The house didn’t feel like his anymore.
After the funeral, people drifted out in quiet clusters, carrying casseroles and condolences like obligations they were relieved to set down. By evening, it was just me… and the silence he’d left behind.
I stayed because I didn’t know where else to go.
He’d raised me in that house. Every corner held some version of me—shorter, louder, safer.
I was in his study when I found it.
The flash drive sat on his desk, placed too neatly to be accidental. Next to it, a folded piece of paper.
My name on the front.
My hands felt heavier than they should have as I opened it.
If you want to know what happened to your parents, watch this.
That was it.
No signature.
No explanation.
Just a sentence that made the room tilt slightly off balance.
For a long time, I didn’t move.
Because whatever was on that drive… it meant he’d known something.
Something he never told me.
And now he never could.
—
The laptop took longer than usual to start, like it was hesitating with me.
The flash drive clicked into place.
One file.
No title.
Just a date.
Seventeen years ago.
My chest tightened.
I hovered over it longer than I should have.

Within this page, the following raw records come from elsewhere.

-- ==== Sys2Proof/Tests/Slice0.lean ====
section
/-! SUPPORT. Tests: ill-formed terms that WellFormed refuses, words written out from the encoding tables, single steps with results
taken from the rules, and witnesses that the hypotheses of the statements can be met. -/

open Sys2Proof Sys2Proof.Machine

namespace Sys2Proof.Tests

set_option Elab.async false

/-! ## WellFormed: a term for each check, which it refuses -/

/-- Fields (R145, R191, R214, R219 to R228). -/
theorem test_wellFormed_fields :
    (Instr.sgets 0 0x00A).wellFormed = false ∧ (Instr.ssets 0 0x050).wellFormed = false ∧ (Instr.sleep 0).wellFormed = false ∧
    (Instr.defer 3).wellFormed = false ∧ (Instr.plot 0).wellFormed = false ∧ (Instr.plot 6).wellFormed = false ∧
    (Instr.give 0).wellFormed = false ∧ (Instr.take 0).wellFormed = false ∧ (Instr.modeset 0 6).wellFormed = false ∧
    (Instr.vcmp 0 0 0 10).wellFormed = false ∧ (Instr.fcmp 0 0 0 8).wellFormed = false ∧ (Instr.vlane 0 4).wellFormed = false ∧
    (Instr.cvt 0 0 1 1 0).wellFormed = false ∧ (Instr.claim 0 0 1 0 0).wellFormed = false ∧
    (Instr.flow 0 0 1 1).wellFormed = false ∧ (Instr.acread 0 0 4).wellFormed = false ∧ (Instr.stepq 0 3 0).wellFormed = false ∧
    (Instr.stepq 0 0 1).wellFormed = false ∧ (Instr.tldD 0 0 1 0).wellFormed = false ∧ (Instr.mma 0 0 0 5 0).wellFormed = false := by
  decide

/-- Widths (R221) and rounding fields (R191). -/
theorem test_wellFormed_widths :
    (∀ i ∈ [Instr.vadd 0 0 0 3, .vsub 0 0 0 3, .vmin 0 0 0 0 3, .vmax 0 0 0 0 3], i.wellFormed = false) ∧
    (∀ i ∈ [Instr.fadd 0 0 0 6, .fsub 0 0 0 7, .fmul 0 0 0 6, .ffma 0 0 0 6, .ffms 0 0 0 6, .fdiv 0 0 0 6, .fsqrt 0 0 6,
      .hadd2 0 0 0 0 6, .hsub2 0 0 0 0 6, .hmul2 0 0 0 0 6, .hfma2 0 0 0 0 6, .hfms2 0 0 0 0 7, .cvt 0 0 0 1 6, .ascale 0 0 6,
      .abias 0 0 6, .amov 0 0 6, .amovQ 0 0 0 6], i.wellFormed = false) := by
  decide

/-- Register pairs and groups (R214), and the fields of collectives (R226, R316). -/
theorem test_wellFormed_groups :
    (∀ i ∈ [Instr.ldg 1 0 0 0 3, .stg 1 0 0 0 3, .ldp 1 0 0 3, .stp 1 0 0 3, .lda 1 0 0 0 0 1, .stl 1 0 0 0 0 1,
      .atomAdd 1 0 0 0 0 0 1, .atomMin 1 0 0 0 0 0 1, .atomMax 1 0 0 0 0 0 1, .atomAnd 1 0 0 0 0 0 1, .atomOr 1 0 0 0 0 0 1,
      .atomXor 1 0 0 0 0 0 1, .atomXchg 1 0 0 0 0 1, .atomCas 2 0 0 0 0 1, .atomCas 1 0 0 0 0 0], i.wellFormed = false) ∧
    (Instr.coll 0 0 0 0 0 5).wellFormed = false ∧ (Instr.coll 0 0 0 0 4 0).wellFormed = false ∧
    (Instr.coll 0 0 0 0 1 2).wellFormed = false ∧ (Instr.coll 16 1 0 0 0 0).wellFormed = false := by
  decide
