/-- Matrix engine of a square (R132). -/
structure Mx where
  /-- W-accumulators: key (ACC × 128 + array) × 16 + cell. -/
  w : Sparse (BitVec 80)
  /-- Stationary entries: key array × 64 + entry. -/
  stat : Sparse (BitVec 256)
  ledgers : Vector Ledger 16
  /-- Fold cells: key set × 256 + cell. -/
  cells : Sparse (BitVec 80)
  seg : Vector (BitVec 6 × BitVec 4) 8
  fold : Vector Fold 2
  /-- Ledger images waiting for their place among the LMMAs of their cycle (R157). -/
  foldIn : List FoldIn
deriving DecidableEq, Repr

/-- Where a reply goes (R203, R212): the requester's square, its reply endpoint, the reserved offset, the request's route. -/
structure ReplyTo where
  sq : SqId
  /-- The requester's outbound (request) endpoint. -/
  ep : Fin 32
  /-- The requester's inbound reply endpoint. -/
  rep : Fin 32
  off : Nat
  hops : Nat
  /-- Link and inbound channel by which a remote request came (R282). -/
  link : Option (LinkId × Fin 32)
  /-- Requesting partition on this chip and its epoch at the request (R386, R387). -/
  asker : Option (PartId × BitVec 16)
deriving DecidableEq, Repr

/-- A message held at an inbound endpoint (R208). -/
structure HeldMsg where
  /-- Offset of the message in its handle. -/
  off : Nat
  /-- The handle's arrival count after it. -/
  count : Word32
  /-- Sending square and outbound endpoint, when on this chip. -/
  src : Option (SqId × Fin 32)
  hops : Nat
  /-- Link channel by which it came. -/
  link : Option (LinkId × Fin 32)
  /-- Its release returns no credit (R385). -/
  dead : Bool
deriving DecidableEq, Repr

/-- A pending trigger of the message core (R217). `src` is 0–31 for an inbound endpoint and 32–47 for a watch. -/
structure Trigger where
  src : Nat
  /-- 1 message, 2 request, 3 watch (R219). -/
  kind : BitVec 8
  handler : Fin 64
  arose : Nat
  off : Nat
  count : Word32
  reply : Option ReplyTo
deriving DecidableEq, Repr

/-- What the message core does in one of its phase-B turns (R216), or a flag write that waits for the stores before it (R57). -/
inductive McOp where
  | load (reg : Fin 32)
  | store (data : Word64)
  | fset (flag : Fin 8192) (val : Bool)
  | cflag (ep : Fin 32) (flag : Fin 8192) (val : Bool)
deriving DecidableEq, Repr

/-- A scratchpad access of the message core that waits for its turn, in order of issue. -/
structure McAccess where
  /-- First turn in which it may act. -/
  turn : Nat
  addr : Nat
  op : McOp
deriving DecidableEq, Repr

/-- A write to the message core's private memory in the cycle after issue (R216). -/
structure McStore where
  at_ : Nat
  addr : Nat
  data : Word64
deriving DecidableEq, Repr

/-- Message core of a square (07). -/
structure Mc where
  s : Vector Word64 32
  p : Vector Bool 8
  mem : Memory
  /-- Instruction index of the next instruction. -/
  pc : Nat
  /-- Results in flight, due in frame cycles (R216). -/
  flight : List Landing
  /-- A handler is running or selected. -/
  busy : Bool
  current : Fin 64
  trig : Option Trigger
  /-- Frame cycle of the first instruction (R218). -/
  startAt : Nat
  /-- Cycles that do not count against BUDGET (R353). -/
  excused : Nat
  /-- The running request has been answered (R212). -/
  replied : Bool
  access : List McAccess
  stores : List McStore
  lastCc : Option Nat
  /-- Held cycles of the wait in front. -/
  held : Nat
  /-- A handler has been selected and S2 and S3 have still to be loaded, as it is entered (R219). -/
  entering : Bool
  pending : List Trigger
  aborts : Byte
deriving DecidableEq, Repr
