/-- Read-out of a ledger (R129): a finite ledger that saturates is not exact. A tiny result that TRUNC alone makes inexact sets INEXACT and leaves
UNDERFLOW clear (DESIGN CHOICE, log 113). -/
def ledgerReadOut (f : Fmt) (r : Rnd) (g : Ledger) : Nat × Fp :=
  if g.nan || g.ovf || (g.pinf && g.ninf) then ((if fmtIsInt f then 0 else fpNan f), fpInvalid)
  else if g.pinf then ledgerInf f false
  else if g.ninf then ledgerInf f true
  else if g.l = 0 then (0, fpIf g.trunc fpInexact)
  else
    let (x, fl) := elemEncode f r (ledgerVal g)
    (x, fl ||| fpIf (g.trunc || decide (fl &&& fpSat ≠ 0)) fpInexact)

/-- Ledger image: 128 bytes (R127). -/
def ledgerImage (g : Ledger) : BitVec 1024 :=
  BitVec.ofNat 1024 (g.l.toNat + (g.lsbexp.toNat <<< 640) +
    ((bool2nat g.nan + 2 * bool2nat g.pinf + 4 * bool2nat g.ninf + 8 * bool2nat g.ovf + 16 * bool2nat g.trunc) <<< 656))

def ledgerOfImage (x : BitVec 1024) : Ledger :=
  { l := BitVec.ofNat 640 (bits x 639 0), lsbexp := BitVec.ofNat 16 (bits x 655 640)
    nan := bit x 656, pinf := bit x 657, ninf := bit x 658, ovf := bit x 659, trunc := bit x 660 }

/-! ### PB28 (R110 to R114) -/

/-- Shared exponent of a block, signed. -/
def pbExp (b : Nat) : Int := signedOf 8 (field b 0 8)

/-- Element j is valid: its MASK bit is 1 and EXP is not 0x80 (R112). -/
def pbValid (b j : Nat) : Bool := field b 0 8 ≠ 0x80 && b.testBit (8 + j)

/-- Part i (0 real, 1 imaginary) of element j as an integer. -/
def pbPart (b j i : Nat) : Int := signedOf 14 (field b (64 + 28 * j + 14 * i) 14)

/-- Exact value of a part; an invalid element counts as zero here (R112). -/
def pbVal (b j i : Nat) : FVal :=
  if pbValid b j then
    let x := pbPart b j i
    .fin (decide (x < 0)) x.natAbs (pbExp b - 13)
  else .fin false 0 0

/-- ⌊log₂|x|⌋ + 1 of a nonzero finite value. -/
def fvTopExp (v : FVal) : Option Int :=
  match v with
  | .fin _ m e => if m = 0 then none else some ((Nat.log2 m : Int) + e + 1)
  | _ => none

/-- Largest of the top exponents. -/
def maxTop (vs : List FVal) : Option Int :=
  vs.foldl (fun acc v =>
    match fvTopExp v, acc with
    | none, a => a
    | some x, none => some x
    | some x, some y => some (max x y)) none

/-- r = round(x × 2^(13 − EXP)) of one part: magnitude, sign, inexact. -/
def pbRound (r : Rnd) (ex : Int) (v : FVal) : Nat × Bool × Bool :=
  match v with
  | .fin n m e => let (q, i) := roundShift r n m (ex - 13 - e); (q, n, i)
  | _ => (0, false, false)
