/-- THERMAL_TRIP (R437, R451): every ACTIVE partition faults, every domain but the always-on one gates. -/
def thermalTrip (s : State) (sensor deg : BitVec 8) : State :=
  if deg.toNat < 110 ∨ s.thermal.tripped then s
  else
    let s := raise s srcThm none 0x0114 [sensor.toNat, deg.toNat]
    let seq := lastSeq s srcThm
    let s := { s with thermal := { s.thermal with tripped := true, maxj := deg }, pins := { s.pins with thermTripN := false } }
    let s := emit s .thermTrip
    let s := allPart.foldl (fun s p => if s.parts[p].st = .active then tripFault s p seq else s) s
    let s := (List.finRange 28).foldl (fun (s : State) (d : DomId) =>
      if d.val = 27 ∨ s.power.dom[d] = .failed then s else gateLoss (setDom s d .gated) d) s
    noteService { s with power := { s.power with busy := false, req := none } }

/-- KING_WDOG (R459, R463). -/
def kingWdog (s : State) : State :=
  if s.king.stage ≠ .running then s
  else
    let recent := nowCt s :: s.king.expiries.filter fun t => decide (nowCt s < t + 10000000000)
    let s := raise { s with king := { s.king with expiries := recent } } srcKing none 0x0904 [recent.length]
    let s := chipFault s srcKing 0x0904
    let s := if 2 ≤ recent.length then { s with king := { s.king with stage := .rom, held := true } } else startBoot s
    noteService s

/-- A write of `KNG_CTL`: NEXTBOOT, and CHIPRST when `whole` (R437, R443). -/
def kngCtlWrite (s : State) (fn : FnId) (new : Nat) (whole : Bool) : State :=
  let n := field new 1 3
  if 3 < n then regPriv s fn
  else
    let s := { s with king := { s.king with nextBoot := BitVec.ofNat 3 n } }
    if whole && new.testBit 0 then chipReset s else s

def stageNo (k : Stage) : Nat := match k with | .rom => 0 | .loading => 1 | .running => 2 | .recovery => 3 | .test => 4

/-- `KNG_STATUS`. -/
def kngStatus (s : State) : Word32 :=
  BitVec.ofNat 32 (stageNo s.king.stage + (s.king.source.toNat <<< 3) + (bool2nat s.king.image <<< 5) + (s.king.fwver.toNat <<< 16))

def domNo (d : Dom) : Nat := match d with | .on => 0 | .closing => 1 | .gated => 2 | .failed => 3

/-- `PWR_STATE`. -/
def pwrState (s : State) : Word64 :=
  BitVec.ofNat 64 ((List.finRange 28).foldl (fun a (d : DomId) => a + (domNo s.power.dom[d] <<< (2 * d.val))) 0)

/-- `PWR_STATUS`. -/
def pwrStatus (s : State) : Word32 := BitVec.ofNat 32 (bool2nat s.power.busy + (s.power.err.toNat <<< 1))

/-- `STRAP_VAL`. -/
def strapVal (t : StrapPins) : Word32 :=
  BitVec.ofNat 32 (t.boot.toNat + (bool2nat t.timing <<< 2) + (bool2nat t.result <<< 3) + (t.pos.toNat <<< 4) + (bool2nat t.linkRate <<< 12)
    + (bool2nat t.pcieWidth <<< 13) + (bool2nat t.test <<< 14))

/-- `CHIP_ID`. -/
def chipId (f : Fuses) : Word32 :=
  BitVec.ofNat 32 ((match f.variant with | .m => 0 | .v => 1) + (match gradeOf f with | .a => 0 | .b => 2) + (fusedRankNo f <<< 2))

def execDomainGated (d : DomId) (s : State) : Host.Outcome State Fault Refusal := .next (domainGated s d)
def execDomainReady (d : DomId) (r : DomainTest) (s : State) : Host.Outcome State Fault Refusal := .next (domainReady s d r)
def execPowerOnReset (e : PwrEdge) (s : State) : Host.Outcome State Fault Refusal := .next (powerOnReset s e)
def execPinReset (s : State) : Host.Outcome State Fault Refusal := .next (pinReset s)
def execResetNRise (straps : StrapPins) (s : State) : Host.Outcome State Fault Refusal := .next (resetRise s straps)
def execThermalTrip (sensor deg : BitVec 8) (s : State) : Host.Outcome State Fault Refusal := .next (thermalTrip s sensor deg)
def execFirmwareStart (src : ImageSource) (ver : BitVec 16) (s : State) : Host.Outcome State Fault Refusal := .next (firmwareStart s src ver)
def execHbmTrainDone (t : StackId) (ok : Bool) (s : State) : Host.Outcome State Fault Refusal := .next (hbmTrainDone s t ok)
def execDeviceReady (s : State) : Host.Outcome State Fault Refusal := .next (deviceReady s)
def execRomRecoveryTimeout (s : State) : Host.Outcome State Fault Refusal := .next (romTimeout s)
def execMctpRequest (r : MctpReq) (s : State) : Host.Outcome State Fault Refusal := .next (mctpRequest s r)
def execKingWdog (s : State) : Host.Outcome State Fault Refusal := .next (kingWdog s)
def execBootSpiFail (s : State) : Host.Outcome State Fault Refusal := .next (bootSpiFail s)
def execBootPushFail (s : State) : Host.Outcome State Fault Refusal := .next (bootPushFail s)
def execPcieLinkUp (s : State) : Host.Outcome State Fault Refusal := .next (pcieLinkUp s)

end Sys2Proof.Machine
end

Because once I pressed play, there was no going back to the version of my life where my parents’ death was just a tragic accident.
I clicked.
The screen flickered.
Static first.
Then a room.
Dimly lit. A camera placed too carefully to be casual.
And then—
him.
Seventeen years younger.
The man who raised me.
Sitting in that same chair.
Alive.
Looking straight into the camera like he’d been waiting for this moment.
For me.
“If you’re watching this,” he began, voice steady but not calm, “then I didn’t get the chance to explain it myself.”
My throat went dry.
Explain what?
He leaned forward slightly, resting his elbows on his knees.
“What happened to your parents… wasn’t an accident.”
The words didn’t hit all at once.
They unfolded slowly.
Painfully.
Like something my mind refused to assemble.
“There are things you were never supposed to find out,” he continued. “And people who made sure of that.”
A pause.
His eyes shifted—not away from the camera, but like he was remembering something he wished he could forget.
“I tried to protect you the only way I knew how,” he said. “By keeping you far away from it.”
A faint sound crackled in the background of the recording.
A door?
Or something worse.
He noticed it too.
You could see it.
Just for a second.
Fear.
Real fear.
And then he looked back at the camera—sharper now, urgent.
“If anything ever happened to me… you need to understand this wasn’t over.”
My heart started pounding.
Because the note hadn’t said if.
It had said after his funeral.
And suddenly, the room I was sitting in didn’t feel safe anymore.
On the screen, he reached forward—like he was about to turn the camera off.
But stopped.
Like he remembered something at the last second.
“There’s a name,” he said quietly.
“A name I never said out loud while you were growing up.”
My breath caught.
Behind me, somewhere in the house—
a floorboard creaked.
Not from the video.
From the hallway.
On the screen, his lips parted to speak.
And at the exact same moment—
my bedroom door handle slowly began to turn.